_Task statement_.
From the opening line of the records through the line bearing "(v.oscillators P).wrapped = ((v.o1.sample", set down every line exactly.

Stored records
◇ ◇ ◇ ◇ ◇

/-- Settles O24: the samples are those of the Voices one after the other. -/
theorem processIsVoiceSamples : Obligations.ProcessIsVoiceSamples := by
  refine ⟨rfl, fun P s v hv => ?_⟩
  have hrun := processWith_some (P := P) hv
  rw [Voice.process_eq] at hrun
  refine ⟨fun k => (v.sampleAt P k).1, fun k => v.afterSamples P k,
    fun k => (v.sampleAt P k).2.2, _, rfl, fun k _ => ?_, hrun,
    fun h => (exec_eq_execWith_chip _ s).trans (h ▸ hrun), rfl⟩
  exact Prod.ext rfl (Prod.ext (v.afterSamples_succ P k).symm rfl)

/-! ### The frame in five passes (R213) -/

/-- R147: a gain curve of one sample more. -/
theorem Envelope.process_succ (n : Nat) (e : Envelope) :
    Envelope.process (n + 1) e
      = (e.gain :: (Envelope.process n e.advance).1, (Envelope.process n e.advance).2) := rfl

/-- R129: an oscillator's buffer of one sample more. -/
theorem Osc.process_succ (P : Params) (fs : Word) (n : Nat) (o : Osc) :
    Osc.process P fs (n + 1) o
      = ((o.sample P fs).1 :: (Osc.process P fs n (o.sample P fs).2.1).1,
          (Osc.process P fs n (o.sample P fs).2.1).2.1,
          (o.sample P fs).2.2 || (Osc.process P fs n (o.sample P fs).2.1).2.2) := rfl

/-- R127: the sample index of `O2` wraps in this sample. -/
def Voice.secondWraps (P : Params) (v : Voice) : Bool :=
  (v.o2.map fun o => (o.sample P v.cfg.fs).2.2).getD false

/-- R127, R212: a sample index wraps where that of one oscillator does. -/
theorem Voice.oscillators_wrapped (P : Params) (v : Voice) :
    (v.oscillators P).wrapped = ((v.o1.sample P v.cfg.fs).2.2 || v.secondWraps P) := by
  unfold Voice.oscillators Voice.secondWraps
  cases v.o2 with
  | none => exact (Bool.or_false _).symm
  | some o => rfl

/-- R213: the mixed buffer of no samples leaves `O2` as it is. -/
theorem mixSecond_nil (P : Params) (fs : Word) (o : Option Osc) :
    mixSecond P fs 0 [] o = ([], o, false) := by
  cases o <;> rfl

/-- R213: the mixed buffer of one sample more begins with the mixed sample of R212. -/
theorem Voice.mixSecond_succ (P : Params) (n : Nat) (v : Voice) (buf : List Int) :
    mixSecond P v.cfg.fs (n + 1) ((v.o1.sample P v.cfg.fs).1 :: buf) v.o2
      = ((v.oscillators P).o :: (mixSecond P v.cfg.fs n buf (v.oscillators P).o2).1,
          (mixSecond P v.cfg.fs n buf (v.oscillators P).o2).2.1,
          v.secondWraps P || (mixSecond P v.cfg.fs n buf (v.oscillators P).o2).2.2) := by
  unfold Voice.oscillators Voice.secondWraps
  cases v.o2 with
  | none => rfl
  | some o => rfl

/-- R213: in five passes a frame of `n + 1` samples is one voice sample and a frame of `n`. -/
theorem Voice.processFrame_succ (P : Params) (n : Nat) (v : Voice) :
    v.processFrame P (n + 1) =
      { out := sampleWord (v.sample P).1 :: ((v.sample P).2.1.processFrame P n).out
        voice := ((v.sample P).2.1.processFrame P n).voice
        events := (v.sample P).2.2.or ((v.sample P).2.1.processFrame P n).events } := by
  obtain ⟨ho1, -⟩ := v.oscillators_regs P
  simp only [Voice.processFrame, Envelope.process_succ, Osc.process_succ, Voice.mixSecond_succ,
    List.zipWith_cons_cons, Filter.process_cons, List.map_cons, Voice.sample_eq,
    Voice.filterOut, Voice.oscillators_wrapped, ho1, Sticky.or, Bool.or_assoc, Bool.or_left_comm]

◇ ◇ ◇ ◇ ◇

_Written solution_.
/-- Settles O24: the samples are those of the Voices one after the other. -/
theorem processIsVoiceSamples : Obligations.ProcessIsVoiceSamples := by
  refine ⟨rfl, fun P s v hv => ?_⟩
  have hrun := processWith_some (P := P) hv
  rw [Voice.process_eq] at hrun
  refine ⟨fun k => (v.sampleAt P k).1, fun k => v.afterSamples P k,
    fun k => (v.sampleAt P k).2.2, _, rfl, fun k _ => ?_, hrun,
    fun h => (exec_eq_execWith_chip _ s).trans (h ▸ hrun), rfl⟩
  exact Prod.ext rfl (Prod.ext (v.afterSamples_succ P k).symm rfl)

/-! ### The frame in five passes (R213) -/

/-- R147: a gain curve of one sample more. -/
theorem Envelope.process_succ (n : Nat) (e : Envelope) :
    Envelope.process (n + 1) e
      = (e.gain :: (Envelope.process n e.advance).1, (Envelope.process n e.advance).2) := rfl

/-- R129: an oscillator's buffer of one sample more. -/
theorem Osc.process_succ (P : Params) (fs : Word) (n : Nat) (o : Osc) :
    Osc.process P fs (n + 1) o
      = ((o.sample P fs).1 :: (Osc.process P fs n (o.sample P fs).2.1).1,
          (Osc.process P fs n (o.sample P fs).2.1).2.1,
          (o.sample P fs).2.2 || (Osc.process P fs n (o.sample P fs).2.1).2.2) := rfl

/-- R127: the sample index of `O2` wraps in this sample. -/
def Voice.secondWraps (P : Params) (v : Voice) : Bool :=
  (v.o2.map fun o => (o.sample P v.cfg.fs).2.2).getD false

/-- R127, R212: a sample index wraps where that of one oscillator does. -/
theorem Voice.oscillators_wrapped (P : Params) (v : Voice) :
    (v.oscillators P).wrapped = ((v.o1.sample P v.cfg.fs).2.2 || v.secondWraps P) := by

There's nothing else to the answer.